• DATA FOR ANALYSIS:
★ ★ ★ ★ ★ ★ ★

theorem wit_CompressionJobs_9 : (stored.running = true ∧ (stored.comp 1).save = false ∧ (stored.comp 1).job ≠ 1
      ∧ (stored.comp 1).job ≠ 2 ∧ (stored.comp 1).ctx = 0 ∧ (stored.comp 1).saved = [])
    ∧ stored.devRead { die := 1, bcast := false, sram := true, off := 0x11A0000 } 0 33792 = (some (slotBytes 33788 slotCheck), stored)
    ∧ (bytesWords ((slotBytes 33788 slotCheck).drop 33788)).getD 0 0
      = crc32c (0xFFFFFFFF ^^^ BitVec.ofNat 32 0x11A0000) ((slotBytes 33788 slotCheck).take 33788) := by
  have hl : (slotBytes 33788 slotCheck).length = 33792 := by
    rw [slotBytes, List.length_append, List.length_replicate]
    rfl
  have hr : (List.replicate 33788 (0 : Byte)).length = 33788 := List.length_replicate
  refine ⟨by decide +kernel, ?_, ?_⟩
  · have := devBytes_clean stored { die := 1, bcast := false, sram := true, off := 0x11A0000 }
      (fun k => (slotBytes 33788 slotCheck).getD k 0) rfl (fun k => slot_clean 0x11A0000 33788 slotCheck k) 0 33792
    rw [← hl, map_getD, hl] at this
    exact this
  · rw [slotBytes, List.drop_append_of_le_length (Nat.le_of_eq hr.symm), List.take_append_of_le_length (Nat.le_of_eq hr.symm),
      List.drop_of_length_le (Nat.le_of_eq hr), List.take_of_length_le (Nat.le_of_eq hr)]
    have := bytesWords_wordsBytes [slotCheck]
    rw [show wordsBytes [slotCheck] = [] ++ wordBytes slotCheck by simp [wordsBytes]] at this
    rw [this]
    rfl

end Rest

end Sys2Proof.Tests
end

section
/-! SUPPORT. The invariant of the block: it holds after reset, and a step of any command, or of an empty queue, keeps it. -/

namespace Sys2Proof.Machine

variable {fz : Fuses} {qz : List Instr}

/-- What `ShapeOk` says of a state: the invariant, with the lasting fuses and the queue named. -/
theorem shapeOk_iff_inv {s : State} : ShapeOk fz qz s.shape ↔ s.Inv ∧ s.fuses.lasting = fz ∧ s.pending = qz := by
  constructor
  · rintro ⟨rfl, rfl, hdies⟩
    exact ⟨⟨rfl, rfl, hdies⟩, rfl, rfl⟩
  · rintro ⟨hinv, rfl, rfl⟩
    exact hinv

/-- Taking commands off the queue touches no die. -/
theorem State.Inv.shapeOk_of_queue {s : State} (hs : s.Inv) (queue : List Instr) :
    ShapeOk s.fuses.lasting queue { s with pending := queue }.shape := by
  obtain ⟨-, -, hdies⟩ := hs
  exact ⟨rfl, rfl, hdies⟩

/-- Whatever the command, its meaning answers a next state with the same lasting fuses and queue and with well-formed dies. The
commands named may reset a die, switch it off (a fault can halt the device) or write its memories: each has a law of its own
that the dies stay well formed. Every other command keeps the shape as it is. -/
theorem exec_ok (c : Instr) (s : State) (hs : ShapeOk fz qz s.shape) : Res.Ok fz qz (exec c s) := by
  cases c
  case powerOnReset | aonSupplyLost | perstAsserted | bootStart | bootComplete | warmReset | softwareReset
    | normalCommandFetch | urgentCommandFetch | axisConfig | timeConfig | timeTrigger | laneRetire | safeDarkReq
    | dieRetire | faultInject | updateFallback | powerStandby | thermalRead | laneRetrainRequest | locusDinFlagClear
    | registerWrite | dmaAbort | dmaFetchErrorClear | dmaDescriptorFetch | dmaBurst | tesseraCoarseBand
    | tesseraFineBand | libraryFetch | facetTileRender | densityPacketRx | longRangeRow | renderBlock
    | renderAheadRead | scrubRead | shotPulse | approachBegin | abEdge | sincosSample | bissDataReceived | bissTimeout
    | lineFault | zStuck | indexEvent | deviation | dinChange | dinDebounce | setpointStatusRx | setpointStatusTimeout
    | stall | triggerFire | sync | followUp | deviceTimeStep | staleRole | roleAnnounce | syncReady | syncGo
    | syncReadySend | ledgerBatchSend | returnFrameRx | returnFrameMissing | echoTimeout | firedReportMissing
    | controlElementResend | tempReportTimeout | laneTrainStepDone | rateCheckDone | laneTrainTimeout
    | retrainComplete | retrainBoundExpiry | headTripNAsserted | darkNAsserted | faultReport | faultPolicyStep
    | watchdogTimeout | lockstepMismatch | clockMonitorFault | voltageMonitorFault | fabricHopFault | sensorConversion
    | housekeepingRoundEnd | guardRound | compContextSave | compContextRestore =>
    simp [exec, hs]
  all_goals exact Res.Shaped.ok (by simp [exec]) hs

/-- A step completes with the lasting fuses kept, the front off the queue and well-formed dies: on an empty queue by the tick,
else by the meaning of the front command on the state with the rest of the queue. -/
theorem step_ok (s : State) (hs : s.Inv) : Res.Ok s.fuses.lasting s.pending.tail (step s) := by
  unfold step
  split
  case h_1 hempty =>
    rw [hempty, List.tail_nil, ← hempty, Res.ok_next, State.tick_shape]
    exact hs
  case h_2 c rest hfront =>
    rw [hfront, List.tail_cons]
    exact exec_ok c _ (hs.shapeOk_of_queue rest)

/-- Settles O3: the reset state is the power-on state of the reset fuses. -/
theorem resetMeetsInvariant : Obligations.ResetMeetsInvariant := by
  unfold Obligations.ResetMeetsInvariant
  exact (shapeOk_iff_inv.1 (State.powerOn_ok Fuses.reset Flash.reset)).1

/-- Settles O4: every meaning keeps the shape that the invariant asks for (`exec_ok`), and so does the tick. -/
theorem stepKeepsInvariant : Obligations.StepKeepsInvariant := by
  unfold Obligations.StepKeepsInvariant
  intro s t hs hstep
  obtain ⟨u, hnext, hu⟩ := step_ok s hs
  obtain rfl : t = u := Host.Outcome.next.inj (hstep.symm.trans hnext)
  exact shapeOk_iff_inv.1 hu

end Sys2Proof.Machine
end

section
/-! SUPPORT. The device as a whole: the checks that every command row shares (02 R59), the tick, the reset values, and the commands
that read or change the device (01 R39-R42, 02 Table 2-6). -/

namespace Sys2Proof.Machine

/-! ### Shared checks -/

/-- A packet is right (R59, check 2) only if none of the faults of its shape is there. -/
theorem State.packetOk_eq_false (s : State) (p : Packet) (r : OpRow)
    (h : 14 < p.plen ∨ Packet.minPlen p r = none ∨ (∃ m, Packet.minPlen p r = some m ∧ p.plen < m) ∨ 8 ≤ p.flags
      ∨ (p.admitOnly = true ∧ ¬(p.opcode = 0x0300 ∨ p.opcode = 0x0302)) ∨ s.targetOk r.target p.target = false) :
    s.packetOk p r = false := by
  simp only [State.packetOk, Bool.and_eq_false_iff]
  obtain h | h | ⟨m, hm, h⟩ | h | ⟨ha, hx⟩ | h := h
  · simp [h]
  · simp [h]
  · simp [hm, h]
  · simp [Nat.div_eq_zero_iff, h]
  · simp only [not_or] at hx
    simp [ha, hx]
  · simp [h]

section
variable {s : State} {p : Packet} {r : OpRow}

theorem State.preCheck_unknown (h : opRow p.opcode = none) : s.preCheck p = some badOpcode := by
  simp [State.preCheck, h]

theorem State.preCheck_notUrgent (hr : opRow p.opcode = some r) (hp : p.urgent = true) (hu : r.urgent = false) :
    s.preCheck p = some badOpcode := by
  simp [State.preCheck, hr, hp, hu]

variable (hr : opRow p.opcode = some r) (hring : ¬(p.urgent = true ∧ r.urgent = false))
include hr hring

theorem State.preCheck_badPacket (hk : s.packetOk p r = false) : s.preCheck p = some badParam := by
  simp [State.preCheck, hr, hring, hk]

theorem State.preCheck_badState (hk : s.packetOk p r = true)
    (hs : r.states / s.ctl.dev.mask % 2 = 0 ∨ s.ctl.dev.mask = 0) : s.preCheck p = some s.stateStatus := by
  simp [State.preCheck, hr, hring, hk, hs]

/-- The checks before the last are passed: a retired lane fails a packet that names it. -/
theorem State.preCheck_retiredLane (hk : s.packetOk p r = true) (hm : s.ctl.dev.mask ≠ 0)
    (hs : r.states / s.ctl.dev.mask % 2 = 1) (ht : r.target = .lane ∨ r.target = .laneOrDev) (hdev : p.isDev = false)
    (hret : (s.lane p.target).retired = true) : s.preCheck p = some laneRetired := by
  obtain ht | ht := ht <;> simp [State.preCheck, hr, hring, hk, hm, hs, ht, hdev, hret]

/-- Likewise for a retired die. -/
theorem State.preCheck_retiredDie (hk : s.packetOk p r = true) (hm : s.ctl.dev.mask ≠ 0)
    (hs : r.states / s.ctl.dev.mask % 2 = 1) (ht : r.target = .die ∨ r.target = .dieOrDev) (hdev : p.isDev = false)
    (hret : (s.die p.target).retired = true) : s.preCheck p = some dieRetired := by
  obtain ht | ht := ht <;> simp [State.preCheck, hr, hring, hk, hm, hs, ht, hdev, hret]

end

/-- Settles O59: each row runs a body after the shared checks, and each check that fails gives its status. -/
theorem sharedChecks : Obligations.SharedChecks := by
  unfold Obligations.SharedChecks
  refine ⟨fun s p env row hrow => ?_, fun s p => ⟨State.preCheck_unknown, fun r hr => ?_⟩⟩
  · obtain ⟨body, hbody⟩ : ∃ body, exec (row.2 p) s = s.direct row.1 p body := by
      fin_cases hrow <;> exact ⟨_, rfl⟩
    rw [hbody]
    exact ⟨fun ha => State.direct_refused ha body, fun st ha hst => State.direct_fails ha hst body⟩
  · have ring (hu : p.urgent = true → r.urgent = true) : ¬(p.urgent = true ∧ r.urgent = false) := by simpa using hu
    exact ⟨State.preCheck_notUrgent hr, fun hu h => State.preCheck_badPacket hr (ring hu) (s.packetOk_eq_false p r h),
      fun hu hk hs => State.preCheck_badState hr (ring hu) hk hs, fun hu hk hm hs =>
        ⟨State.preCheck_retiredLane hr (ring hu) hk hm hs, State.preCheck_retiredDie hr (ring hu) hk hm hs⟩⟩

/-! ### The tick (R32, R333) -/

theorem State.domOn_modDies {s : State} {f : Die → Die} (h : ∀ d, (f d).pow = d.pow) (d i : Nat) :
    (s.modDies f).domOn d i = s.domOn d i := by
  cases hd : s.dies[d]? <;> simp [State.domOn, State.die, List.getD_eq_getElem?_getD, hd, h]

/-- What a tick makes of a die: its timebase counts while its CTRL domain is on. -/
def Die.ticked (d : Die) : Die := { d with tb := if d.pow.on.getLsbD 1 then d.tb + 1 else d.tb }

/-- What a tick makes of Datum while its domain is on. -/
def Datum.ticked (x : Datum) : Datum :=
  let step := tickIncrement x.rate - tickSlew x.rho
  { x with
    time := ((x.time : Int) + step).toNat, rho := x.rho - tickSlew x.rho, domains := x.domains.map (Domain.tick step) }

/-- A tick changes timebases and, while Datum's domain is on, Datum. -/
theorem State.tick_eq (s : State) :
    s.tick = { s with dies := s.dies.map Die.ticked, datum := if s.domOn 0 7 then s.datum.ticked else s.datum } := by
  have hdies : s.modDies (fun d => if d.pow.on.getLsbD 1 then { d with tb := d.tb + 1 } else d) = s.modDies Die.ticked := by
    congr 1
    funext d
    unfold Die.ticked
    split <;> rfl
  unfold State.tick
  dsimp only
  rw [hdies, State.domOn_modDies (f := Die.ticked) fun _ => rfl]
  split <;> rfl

★ ★ ★ ★ ★ ★ ★

• TASK ITEM:
Write out only the lines that run from the line containing "laneRetire | safeDarkReq" through the line containing "theorem resetMeetsInvariant : Obligations.ResetMeetsInvariant", both included, exactly as they appear above.

• TASK OUTPUT:
    | normalCommandFetch | urgentCommandFetch | axisConfig | timeConfig | timeTrigger | laneRetire | safeDarkReq
    | dieRetire | faultInject | updateFallback | powerStandby | thermalRead | laneRetrainRequest | locusDinFlagClear
    | registerWrite | dmaAbort | dmaFetchErrorClear | dmaDescriptorFetch | dmaBurst | tesseraCoarseBand
    | tesseraFineBand | libraryFetch | facetTileRender | densityPacketRx | longRangeRow | renderBlock
    | renderAheadRead | scrubRead | shotPulse | approachBegin | abEdge | sincosSample | bissDataReceived | bissTimeout
    | lineFault | zStuck | indexEvent | deviation | dinChange | dinDebounce | setpointStatusRx | setpointStatusTimeout
    | stall | triggerFire | sync | followUp | deviceTimeStep | staleRole | roleAnnounce | syncReady | syncGo
    | syncReadySend | ledgerBatchSend | returnFrameRx | returnFrameMissing | echoTimeout | firedReportMissing
    | controlElementResend | tempReportTimeout | laneTrainStepDone | rateCheckDone | laneTrainTimeout
    | retrainComplete | retrainBoundExpiry | headTripNAsserted | darkNAsserted | faultReport | faultPolicyStep
    | watchdogTimeout | lockstepMismatch | clockMonitorFault | voltageMonitorFault | fabricHopFault | sensorConversion
    | housekeepingRoundEnd | guardRound | compContextSave | compContextRestore =>
    simp [exec, hs]
  all_goals exact Res.Shaped.ok (by simp [exec]) hs

/-- A step completes with the lasting fuses kept, the front off the queue and well-formed dies: on an empty queue by the tick,
else by the meaning of the front command on the state with the rest of the queue. -/
theorem step_ok (s : State) (hs : s.Inv) : Res.Ok s.fuses.lasting s.pending.tail (step s) := by
  unfold step
  split
  case h_1 hempty =>
    rw [hempty, List.tail_nil, ← hempty, Res.ok_next, State.tick_shape]
    exact hs
  case h_2 c rest hfront =>
    rw [hfront, List.tail_cons]
    exact exec_ok c _ (hs.shapeOk_of_queue rest)

/-- Settles O3: the reset state is the power-on state of the reset fuses. -/
theorem resetMeetsInvariant : Obligations.ResetMeetsInvariant := by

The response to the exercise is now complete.